── Entries supplied ──
-- ==== Sys2Proof/Machine/Cameras.lean ====
section
/-! DEFINITION. Camera ports and the image pipeline (04): the receivers, settings that take effect late, the frame store and the image
side of the privet gate, the vision cascade, `CAMERA_CONFIG`, `CAMERA_PARAMS` and `FRAME_READ`. -/

namespace Sys2Proof.Machine

def setCam (s : State) (port : Nat) (x : Cam) : State := if port = 0 then { s with cam0 := x } else { s with cam1 := x }
def updCam (s : State) (port : Nat) (f : Cam → Cam) : State := setCam s port (f (camOf s port))

/-- The port exists, is configured and its domain is ON. -/
def camRuns (s : State) (port : Nat) : Bool :=
  decide (port < 2) && portPresent s.fuse.part port && (camOf s port).configured && domOn s (domCam port)

/- ### Domains and pins (04 Table 4.2, R78) -/

def mclkRate (m : Nat) : Nat := match m with | 1 => 6144 | 2 => 12288 | 3 => 24576 | _ => 0

/-- Ticks from the rise of CAMn_EN to the start of CAMn_MCLK (1 ms). -/
def mclkDelay : Nat := 3072

/-- Camera pins as the domain's state gives them: on a return CAMn_EN rises first, and CAMn_MCLK starts 1 ms after it. -/
def camPins (s : State) (port : Nat) : State :=
  let st := (domOf s (domCam port)).state
  let en := st != .off
  let enAt := if en then (camOf s port).enAt.getD s.stb else s.stb
  let clk := if (st = .on ∨ st = .returning) ∧ enAt + mclkDelay ≤ s.stb then mclkRate (camOf s port).cfg.mclk else 0
  let s := updCam s port (fun x => { x with enAt := if en then some enAt else none })
  if port = 0 then { s with pins := { s.pins with camEn0 := en, camMclk0 := clk } }
  else { s with pins := { s.pins with camEn1 := en, camMclk1 := clk } }

/-- Take a port's domain, and ISP, to the states that its configuration asks for. -/
def settleCam (s : State) (port : Nat) : State :=
  let x := camOf s port
  let d := domCam port
  let s := if camWanted x then demandDom s d 0x00 0x06
    else
      let w : DomState := if x.configured then .ret else .off
      let cur := (domOf s d).state
      if cur = w || cur = .off then s
      else cascadeState (updCam s port (fun x => { x with armedRx := false, inFrame := false, started := false, initAt := none,
                                                                initLeft := [], initGo := none, onBus := false })) d w
  let isp := camWanted s.cam0 || camWanted s.cam1
  let s := if isp then demandDom s domIsp 0x00 0x06
    else if (domOf s domIsp).state = .off then s else cascadeState s domIsp .off
  camPins s port

/-- A port's domain is ON: from OFF the initialisation wait starts, from RET the receiver arms (04 R78). -/
def camReturned (s : State) (port : Nat) (fromOff : Bool) : State :=
  let s := camPins s port
  updCam s port (fun x =>
    if fromOff then { x with initAt := some (s.stb + ceilDiv (x.cfg.initWait * 3072) 10), armedRx := false } else { x with armedRx := true })

/- ### The I2C bus (04 Table 4.2, R77, R78) -/

/-- Entries of an initialisation list (04 Table 4.9). -/
def initEntries : Nat → List Byte → List CamInit
  | 0, _ => []
  | k + 1, bs =>
    if bs.length < 4 then []
    else { reg := field bs 0 2, wait := field bs 3 1, data := bytesAt bs 4 (field bs 2 1) } :: initEntries k (bs.drop (4 + field bs 2 1))

/-- A number in two big-endian bytes. -/
def be16 (n : Nat) : List Byte := (natLe 2 n).reverse

/-- A write on the bus: the sensor's 7-bit address with the write bit, the 16-bit register, the data. -/
def i2cWrite (g : CamConfig) (reg : Nat) (data : List Byte) : List Byte := BitVec.ofNat 8 (2 * g.i2cAddr) :: be16 reg ++ data

/-- Registers of a setting, and the values written from there on, big-endian. -/
def settingReg (g : CamConfig) (kind : Nat) : Nat := if kind = 0 then g.expReg else if kind = 1 then g.againReg else g.dgainReg
def settingData (g : CamConfig) (kind : Nat) (v : List Nat) : List Byte := (v.take (if kind = 0 then g.exposures else 1)).flatMap be16

/-- Ticks of a write of `n` bytes: nine bit clocks a byte and two for start and stop, at 400 kHz or 1 MHz (the example of 04 R87). -/
def busTicks (g : CamConfig) (n : Nat) : Nat := ceilDiv ((9 * n + 2) * 3072) (if g.i2cSpeed = 0 then 400 else 1000)

/-- The first `CAMERA_PARAMS` write that its frame has made due. -/
def dueWrite (x : Cam) : Option CamWrite := x.writes.find? (fun w => decide (w.writeFrame < x.frameNo))

/-- A port has a write for the bus now. -/
def wantsBus (s : State) (port : Nat) : Bool :=
  let x := camOf s port
  camRuns s port && (if x.initGo.isSome then !x.initLeft.isEmpty && decide (x.initGo.getD 0 ≤ s.stb) else (dueWrite x).isSome)

/-- Lines until the latch line of a port's next write; an initialisation list has none and comes last. The spec gives no line time by which the
latch lines of two ports compare, so the model compares the lines that are left (DEDUCED, notes/assumptions/74.md). -/
def latchLeft (x : Cam) : Nat := if x.initGo.isSome then 65536 else x.cfg.latchLine - x.raw0.length

/-- The free bus takes the next write: of two ports' the one whose latch line comes first. -/
def pumpBus (s : State) : State :=
  if s.cam0.onBus || s.cam1.onBus then s
  else if wantsBus s 0 && !(wantsBus s 1 && decide (latchLeft s.cam1 < latchLeft s.cam0)) then updCam s 0 (fun x => { x with onBus := true })
  else if wantsBus s 1 then updCam s 1 (fun x => { x with onBus := true })
  else s

/-- The receiver arms once the initialisation list and its last wait are over. -/
def armAfterInit (s : State) (port : Nat) : State :=
  let x := camOf s port
  match x.initGo with
  | some t => if x.initLeft.isEmpty && decide (t ≤ s.stb) && camRuns s port then setCam s port { x with initGo := none, armedRx := true } else s
  | none => s

/-- `INIT_WAIT`: the writing of the initialisation list begins; after it the receiver arms. -/
def initWait (port : Nat) (s : State) : State :=
  let x := camOf s port
  match x.initAt with
  | some t =>
    if camRuns s port ∧ t ≤ s.stb then
      pumpBus (armAfterInit (setCam s port { x with initAt := none, initLeft := initEntries x.cfg.init.length x.cfg.init, initGo := some s.stb,
                                                    initTries := 0 }) port)
    else s
  | none => s

/-- What the passing of time does at the ports: clocks start, waits of the initialisation lists end. -/
def tickCams (s : State) : State := pumpBus (armAfterInit (armAfterInit (camPins (camPins s 0) 1) 0) 1)

/-- `CAMERA_TRIGGER` (04 Table 4.2): a pulse begins. -/
def cameraTrigger (port : Nat) (s : State) : State :=
  let x := (camOf s port).cfg
  if camRuns s port && x.syncMode == 1 && s.stb % x.syncPeriod == x.syncPhase then
    if port = 0 then { s with pins := { s.pins with camSync0 := some s.stb } } else { s with pins := { s.pins with camSync1 := some s.stb } }
  else s

/- ### The frame store (04 R90 to R92) -/

/-- Frames that uncommitted commands read. -/
def heldFrames (s : State) (port : Nat) : List Nat :=
  (s.work.jobs.filter (fun j => match cmdOf s j.id with | some c => readsFrames port c | none => false)).filterMap
    (fun j => j.frame.map (·.number))

/-- A stored frame's planes in DRAM: Y, then interleaved Cb, Cr (04 R81). -/
def frameSize (f : CamFrame) : Nat := f.width * f.height + 2 * ceilDiv f.width 2 * ceilDiv f.height 2
def framePlanes (s : State) (f : CamFrame) : List Byte := memReadN s.store.dram f.base (frameSize f)

/-- The slot that the next frame takes: a free one, else that of the oldest frame that no command holds. -/
def nextSlot (s : State) (port : Nat) : Option Nat :=
  let x := camOf s port
  match (List.range x.cfg.frameSlots).find? (fun i => x.frames.all (fun f => f.slot != i)) with
  | some i => some i
  | none => (x.frames.find? (fun g => !(heldFrames s port).contains g.number)).map (·.slot)

/-- Store a frame and its planes; with every slot held it is dropped. -/
def storeFrame (s : State) (port : Nat) (f : CamFrame) (planes : List Byte) : State :=
  let x := camOf s port
  match nextSlot s port with
  | none => setCam s port { x with dropped := x.dropped + 1, gapNext := true }
  | some i =>
    let f := { f with flags := if x.gapNext then f.flags ||| 2 else f.flags, slot := i, base := storeBase s port + i * (yBytes x.cfg + cBytes x.cfg) }
    let s := setCam s port { x with frames := x.frames.filter (fun h => h.slot != i) ++ [f], gapNext := false }
    { s with store := { s.store with dram := memWriteN s.store.dram f.base planes } }

/-- A port's frame store is cleared (04 R91). -/
def clearStore (s : State) (port : Nat) : State :=
  updCam (zeroStore s port (camOf s port).cfg) port (fun x => { x with frames := [] })

/- ### FRAME_READ (04 R96) -/

def readPort (c : Cmd) : Nat := arg c 24 1
def readWaits (c : Cmd) : Bool := (arg c 26 1).testBit 0

def paramsFrameRead (c : Cmd) : Bool :=
  decide (readPort c ≤ 1) && decide (arg c 25 1 < 8) && decide (arg c 26 1 < 2) && decide (1 ≤ arg c 27 1) && decide (arg c 27 1 ≤ 16)
    && restZero c 44

/-- Pad a part to 64 bytes. -/
def pad64 (bs : List Byte) : List Byte := bs ++ zeroBytes (roundUp bs.length 64 - bs.length)

/-- Largest record of a read. -/
def frameRecord (g : CamConfig) (what : Nat) : Nat :=
  64 + (if what.testBit 0 then roundUp (yBytes g + cBytes g) 64 else 0) + (if what.testBit 1 then 1856 else 0)
    + (if what.testBit 2 ∧ g.embLines ≠ 0 then 1024 else 0)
───
> [Try it]
Reproduce the lines of the records exactly, from the first one through the line that contains "def updCam (s".

> [Output]
-- ==== Sys2Proof/Machine/Cameras.lean ====
section
/-! DEFINITION. Camera ports and the image pipeline (04): the receivers, settings that take effect late, the frame store and the image
side of the privet gate, the vision cascade, `CAMERA_CONFIG`, `CAMERA_PARAMS` and `FRAME_READ`. -/

namespace Sys2Proof.Machine

def setCam (s : State) (port : Nat) (x : Cam) : State := if port = 0 then { s with cam0 := x } else { s with cam1 := x }
def updCam (s : State) (port : Nat) (f : Cam → Cam) : State := setCam s port (f (camOf s port))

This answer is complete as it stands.